Cyclophosphamide (Cytoxan®). Cyclophosphamide (Cytoxan) is an anticancer drug that can be given either intravenously or orally in tablet form. The intravenous drug is clear. Cyclophosphamide can cause irritation of the lining of the urinary bladder and often nausea and vomiting. This drug is most often given with doxorubicin. This drug combination is referred to as “AC.” Four to six cycles of treatment over three to six months are commonly administered for breast cancer.
Methotrexate (Folex®, Mexate®, Amethopterin®). Methotrexate is an anticancer drug that is usually given intravenously for women with breast cancer. The drug is yellow in color. Some women who receive methotrexate experience mouth sores following treatment. This drug is most often given with both cyclophosphamide and fluorouracil. This drug combination is referred to as “CMF.” Four to six cycles of treatment over three to six months are commonly given for breast cancer.
Fluorouracil. Fluorouracil (5FU) is an anticancer drug that is given intravenously. The intravenous drug is clear. For some women, fluorouracil can cause mouth sores and diarrhea. This drug is most often given with both cyclophosphamide and methotrexate. This drug combination is referred to as “CMF.” Four to six cycles of treatment over three to six months are commonly given for breast cancer.
Epirubicin (Ellence®). Ellence is a new drug similar to doxorubicin and is given intravenously. Its side effects are much the same as those caused by doxorubicin.
Paclitaxel (Taxol®), docetaxel (Taxotere®), paclitaxel (Abraxane™). These drugs belong to a group of drugs called taxanes. Taxol has been approved for treating early and advanced breast cancer. Taxotere has been approved for treatment of locally advanced or metastatic breast cancer. Abraxane is approved for use in advanced or recurrent breast cancer. Abraxane is a new formulation of paclitaxel that can be given over thirty minutes as opposed to three hours for Taxol and there is less likelihood of an adverse reaction to the drug. These drugs can cause mild allergic reactions (like fever, flushing, hives, and itching), peripheral neuropathy - which is numbness and tingling in the hands and feet; diarrhea, nausea and vomiting.
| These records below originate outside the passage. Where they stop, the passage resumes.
/-! ## The timebase -/

/-- WINDOW_END: the counts restart, the good run and reference-present follow the window; once ticks are produced,
STARTING becomes LOCKED at the window that sets reference-present, LOCKED becomes HOLDOVER at a window that is not
good, and every OPEN session is told TIMEBASE at those changes and where reference-present is set in HOLDOVER or
LAPSED. At the entry into HOLDOVER the supervisor has no earlier tick left to count down (log entry 27). (The command
is the event, whatever the window position: log entry 6.) -/
def Obligations.WindowEndJudgesReference : Prop :=
  ∀ s : State, s.resetHeld = false → s.supervisor.counted →
    ∃ t, exec .windowEnd s = .next t
    ∧ t = { s with
        supervisor := t.supervisor, attention := t.attention
        transit := { s.transit with
          ticks := { s.transit.ticks with supervisor := t.transit.ticks.supervisor } } }
    ∧ (let u := s.supervisor
       let good : Prop := u.edgeCount = 4
       let sets : Prop := good ∧ u.goodRun = 15
       t.supervisor.windowPos = 0 ∧ t.supervisor.edgeCount = 0
       ∧ (good → t.supervisor.goodRun = (if u.goodRun = 16 then 16 else u.goodRun + 1)
            ∧ (t.supervisor.refPresent = true ↔ u.refPresent = true ∨ u.goodRun = 15))
       ∧ (¬ good → t.supervisor.goodRun = 0 ∧ t.supervisor.refPresent = false)
       ∧ t.supervisor = { u with
            windowPos := 0, edgeCount := 0, goodRun := t.supervisor.goodRun, refPresent := t.supervisor.refPresent
            state := t.supervisor.state, holdoverRemaining := t.supervisor.holdoverRemaining
            source := t.supervisor.source, dividerCount := t.supervisor.dividerCount }
       ∧ (u.producing = true → u.state = .starting → sets → t.supervisor.state = .locked
            ∧ t.supervisor.holdoverRemaining = none ∧ t.supervisor.source = .refclkEdges
            ∧ t.supervisor.dividerCount = 0 ∧ toldEverySession s t .timebase)
       ∧ (u.producing = true → u.state = .locked → ¬ good → t.supervisor.state = .holdover
            ∧ t.supervisor.holdoverRemaining = some u.holdoverPeriod ∧ t.supervisor.source = .internalPeriods
            ∧ t.supervisor.dividerCount = 0 ∧ toldEverySession s t .timebase ∧ t.transit.ticks.supervisor = 0)
       ∧ (¬ (u.producing = true ∧ u.state = .locked ∧ ¬ good) →
            t.transit.ticks.supervisor = s.transit.ticks.supervisor)
       ∧ (¬ (u.producing = true ∧ (u.state = .starting ∧ sets ∨ u.state = .locked ∧ ¬ good)) →
            t.supervisor.state = u.state ∧ t.supervisor.holdoverRemaining = u.holdoverRemaining
            ∧ t.supervisor.source = u.source ∧ t.supervisor.dividerCount = u.dividerCount)
       ∧ (u.producing = true → u.state = .holdover ∨ u.state = .lapsed → sets → toldEverySession s t .timebase)
       ∧ (¬ (u.producing = true ∧ (u.state = .locked ∧ ¬ good ∨ u.state ≠ .locked ∧ sets)) →
            t.attention = s.attention))

/-- REFCLK_EDGE: the window's edge count rises, up to 4; while ticks come from REFCLK the divider counts the edge, and
the edge that reaches the prescaler hands one tick to each of the five blocks and restarts the count. (A tick handed
out waits for each block: log entry 7.) -/
def Obligations.RefclkEdgeCounts : Prop :=
  ∀ s : State, s.resetHeld = false →
    ∃ t, exec .refclkEdge s = .next t
    ∧ (let u := s.supervisor
       let counts : Prop := u.producing = true ∧ u.source = .refclkEdges
       let edges := if u.edgeCount < 4 then u.edgeCount + 1 else 4
       (¬ counts → t = { s with supervisor := { u with edgeCount := edges } })
       ∧ (counts → u.dividerCount + 1 < u.prescaler →
            t = { s with supervisor := { u with edgeCount := edges, dividerCount := u.dividerCount + 1 } })
       ∧ (counts → u.prescaler ≤ u.dividerCount + 1 →
            t = { s with
              supervisor := { u with edgeCount := edges, dividerCount := 0 }
              transit := { s.transit with ticks := {
                claimTable := s.transit.ticks.claimTable + 1, sessionTable := s.transit.ticks.sessionTable + 1
                outputStage := s.transit.ticks.outputStage + 1
                readbackMonitor := s.transit.ticks.readbackMonitor + 1
                supervisor := s.transit.ticks.supervisor + 1 } } }))

/-- TICK: with no tick outstanding, the divider restarts and one tick is handed to each block. A block that takes a
tick handed to it does its own part and nothing else: LIVE records lose one of more than one tick left, OPEN sessions
likewise, RAMPING outputs step toward their targets by at most their rate, a WAITING monitor searches, and the
countdown of more than one loses one. Several blocks in one TICK take theirs one after the other, in the order given.
(The command is the event, and each block takes its tick by itself: log entries 6 and 7. A channel whose fault report
is still on its way is passed over by the search: log entry 9.) -/
def Obligations.TickTakenByEachBlock : Prop :=
  ∀ s : State,
    (s.transit.ticks = ⟨0, 0, 0, 0, 0⟩ → s.supervisor.producing = true →
      exec (.tick []) s = .next { s with
        supervisor := { s.supervisor with dividerCount := 0 }
        transit := { s.transit with ticks := ⟨1, 1, 1, 1, 1⟩ } })
    ∧ (∀ b rest, s.transit.ticks ≠ ⟨0, 0, 0, 0, 0⟩ ∨ s.supervisor.producing = true →
      ∃ t, exec (.tick [b]) s = .next t
      ∧ (t.transit.ticks ≠ ⟨0, 0, 0, 0, 0⟩ → exec (.tick (b :: rest)) s = exec (.tick rest) t)
      ∧ (t.transit.ticks = ⟨0, 0, 0, 0, 0⟩ → exec (.tick (b :: rest)) s = .next t))
    ∧ (0 < s.transit.ticks.claimTable → (∀ i, ∀ b ∈ s.claims.live? i, 1 < b.remaining) →
      ∃ t, exec (.tick [.claimTable]) s = .next t
      ∧ t = { s with
          claims := { s.claims with recs := t.claims.recs }
          transit := { s.transit with ticks :=
            { s.transit.ticks with claimTable := s.transit.ticks.claimTable - 1 } } }
      ∧ ∀ i, t.claims.recs.get i = match (s.claims.recs.get i).state with
          | .live b => ⟨(s.claims.recs.get i).gen, .live { b with remaining := b.remaining - 1 }⟩
          | _ => s.claims.recs.get i)
    ∧ (0 < s.transit.ticks.sessionTable → (∀ slot, ∀ i ∈ s.sessions.info? slot, 1 < i.remaining) →
      ∃ t, exec (.tick [.sessionTable]) s = .next t
      ∧ t = { s with
          sessions := { s.sessions with recs := t.sessions.recs }
          transit := { s.transit with ticks :=
            { s.transit.ticks with sessionTable := s.transit.ticks.sessionTable - 1 } } }
      ∧ ∀ slot, t.sessions.recs.get slot = match (s.sessions.recs.get slot).state with
          | .opened i => ⟨(s.sessions.recs.get slot).gen, .opened { i with remaining := i.remaining - 1 }⟩
          | _ => s.sessions.recs.get slot)
    ∧ (0 < s.transit.ticks.outputStage →
      ∃ t, exec (.tick [.outputStage]) s = .next t
      ∧ t = { s with
          outputs := { s.outputs with chans := t.outputs.chans }, monitor := t.monitor
          transit := { s.transit with ticks :=
            { s.transit.ticks with outputStage := s.transit.ticks.outputStage - 1 } } }
      ∧ disturbedByChange s t
      ∧ ∀ c, let ch := s.outputs.chans.get c
          let ch' := t.outputs.chans.get c
          (¬ (ch.outputState = .enabled ∧ ch.rampState = .ramping) → ch' = ch)
          ∧ (ch.outputState = .enabled → ch.rampState = .ramping →
            ch' = { ch with output := ch'.output, rampState := ch'.rampState }
            ∧ (ch.output ≤ ch.target → ch'.output = ch.output + min ch.rate (ch.target - ch.output))
            ∧ (ch.target ≤ ch.output → ch'.output = ch.output - min ch.rate (ch.output - ch.target))
            ∧ (ch'.rampState = .settled ↔ ch'.output = ch.target)))
    ∧ (0 < s.transit.ticks.readbackMonitor →
      ∃ t, exec (.tick [.readbackMonitor]) s = .next t
      ∧ t = { s with
          monitor := t.monitor
          transit := { s.transit with ticks :=
            { s.transit.ticks with readbackMonitor := s.transit.ticks.readbackMonitor - 1 } } }
      ∧ t.monitor.chans = s.monitor.chans
      ∧ (s.monitor.state = .waiting → foundBySearch s s.monitor.scanPos t.monitor)
      ∧ (s.monitor.state ≠ .waiting → t.monitor = s.monitor))
    ∧ (0 < s.transit.ticks.supervisor → s.supervisor.holdoverRemaining ≠ some 0 →
      s.supervisor.holdoverRemaining ≠ some 1 →
      exec (.tick [.supervisor]) s = .next { s with
        supervisor := { s.supervisor with
          holdoverRemaining := s.supervisor.holdoverRemaining.map fun n => n - 1 }
        transit := { s.transit with ticks :=
          { s.transit.ticks with supervisor := s.transit.ticks.supervisor - 1 } } })

/-- LEASE_EXPIRY: at a tick handed to the claim table, the LIVE records whose last tick it is retire EXPIRED with 0
remaining and leave their stacks, the others lose one tick, and changed tops are reported. Each list is as these
notices leave it: EXPIRED for each expired record in ascending index order, then RESUMED for each new top in ascending
channel order. (The command takes the claim table's tick: log entry 7.) -/
def Obligations.LeaseExpiryRetiresRecords : Prop :=
  ∀ s : State, 0 < s.transit.ticks.claimTable → StacksInv s →
    ∃ t, exec .leaseExpiry s = .next t
    ∧ t = { s with
        claims := t.claims, attention := t.attention
        transit := { s.transit with
          reports := t.transit.reports
          ticks := { s.transit.ticks with claimTable := s.transit.ticks.claimTable - 1 } } }
    ∧ (∀ i, t.claims.recs.get i = ⟨(s.claims.recs.get i).gen, match (s.claims.recs.get i).state with
        | .live b => if b.remaining ≤ 1 then .retired { b with remaining := 0 } .expired
                     else .live { b with remaining := b.remaining - 1 }
        | st => st⟩)
    ∧ (∀ c, t.claims.holders.get c =
        (s.claims.holders.get c).filter fun i => (s.claims.live? i).any fun b => decide (1 < b.remaining))
    ∧ topsReported s t
    ∧ (let expired := (List.finRange 64).filter fun i => (s.claims.live? i).any fun b => decide (b.remaining ≤ 1)
       ∀ k, t.attention.get k
         = told t.claims (postsOf expired .expired ++ resumedPosts s t (List.finRange 48)) k (s.attention.get k))

/-- SESSION_LAPSE: at a tick handed to the session table, the OPEN sessions whose last tick it is become LAPSED and
join the lapse list in ascending slot order, their records become FREE and leave their stacks, their lists are emptied;
the other OPEN sessions lose one tick; staging is reset if the MAINTENANCE session lapsed. Each lapse in turn reports
the tops it changes and posts RESUMED for the new ones in ascending channel order, and each other list is as those
notices leave it. (The command takes the session table's tick: log entry 7.) -/
def Obligations.SessionLapseEndsSessions : Prop :=
  ∀ s : State, 0 < s.transit.ticks.sessionTable → StacksInv s → OwnersInv s →
    let lapses : Slot → Bool := fun slot => (s.sessions.info? slot).any fun i => decide (i.remaining ≤ 1)
    let lapsed := (List.finRange 8).filter lapses
    let stack : (Slot → Bool) → Chan → List RecIdx := fun gone c =>
      (s.claims.holders.get c).filter fun i => !(s.claims.ownerSlot i).any fun o => lapses o && gone o
    let topBefore : Slot → Chan → Option RecIdx := fun slot c => (stack (fun o => decide (o < slot)) c).head?
    let topAfter : Slot → Chan → Option RecIdx := fun slot c => (stack (fun o => decide (o ≤ slot)) c).head?
    let changed : Slot → Chan → Bool := fun slot c => topAfter slot c != topBefore slot c
    ∃ t, exec .sessionLapse s = .next t
    ∧ t = { s with
        sessions := t.sessions, claims := t.claims, attention := t.attention, store := t.store
        transit := { s.transit with
          reports := t.transit.reports
          ticks := { s.transit.ticks with sessionTable := s.transit.ticks.sessionTable - 1 } } }
    ∧ (∀ slot, t.sessions.recs.get slot = ⟨(s.sessions.recs.get slot).gen, match (s.sessions.recs.get slot).state with
        | .opened i => if i.remaining ≤ 1 then .lapsed else .opened { i with remaining := i.remaining - 1 }
        | st => st⟩)
    ∧ t.sessions.lapseList = s.sessions.lapseList ++ lapsed
    ∧ (∀ i, t.claims.recs.get i = if (s.claims.ownerSlot i).any lapses then { s.claims.recs.get i with state := .free }
        else s.claims.recs.get i)
    ∧ (∀ c, t.claims.holders.get c =
        (s.claims.holders.get c).filter fun i => !(s.claims.ownerSlot i).any lapses)
    ∧ (∀ c, t.transit.reports.get c = s.transit.reports.get c ++
        (lapsed.filter fun slot => changed slot c).map fun slot =>
          match topAfter slot c with
          | some i => .newTop (s.claims.handle i) (s.claims.valueOn i c)
          | none => .emptyStack)
    ∧ (∀ slot, lapses slot = true → t.attention.get slot = [])
    ∧ (let resumed := lapsed.flatMap fun slot =>
         ((List.finRange 48).filter (changed slot)).filterMap (topAfter slot)
       ∀ slot, lapses slot = false →
         t.attention.get slot = told s.claims (postsOf resumed .resumed) slot (s.attention.get slot))
    ∧ ((∀ slot, lapses slot = false) → t.claims = s.claims ∧ t.attention = s.attention
        ∧ t.transit.reports = s.transit.reports)
    ∧ t.store = { s.store with staging :=
        if (∃ slot, lapses slot = true ∧ ∃ i ∈ s.sessions.info? slot, i.role = .maintenance) then s.store.active
        else s.store.staging }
Capecitabine (Xeloda®). Xeloda is an oral chemotherapy that is converted into fluorouracil at the cellular level and is sometimes used for advanced cancer. It can cause diarrhea, nausea, mouth sores, and hand-foot syndrome (tingling, numbness, rain, redness or swelling of the hands or feet.).
Gemcitabine (Gemzar®). An antimetabolite used in treating advanced breast cancer. For some women, gemcitabine can cause loss of appetite, hair thinning, diarrhea, and nausea.
Vinorelbine (Navelbine®). Navelbine is sometimes used to treat advanced breast cancer. It can cause nausea, vomiting, mouth sores, and hair loss.
Ixabepilone (Ixempra®). Ixabepilone is a new drug shown to reduce tumor size or slow tumor growth in some patients with advanced or metastatic breast cancer. This drug belongs to a class of drugs called epothilone analogs, that work by binding to and interfering with structures called microtubules. Microtubules play a major role in cell division. Thus, cancer cell growth is slowed in the body. The drug is given by intravenous infusion once every three weeks. It can cause low white counts, low platelet counts, numbness or tingling in the hands or feet, constipation, nausea, and muscle and joint pain.
All of these drugs can cause changes in your blood counts that can make you feel very tired and make it harder for you to fight infections. Again, talk to your health care team about what side effects you should watch for and which, if any, need to be reported to the doctor right away. In most cases, there are things that can be done to help control or even prevent chemotherapy side effects.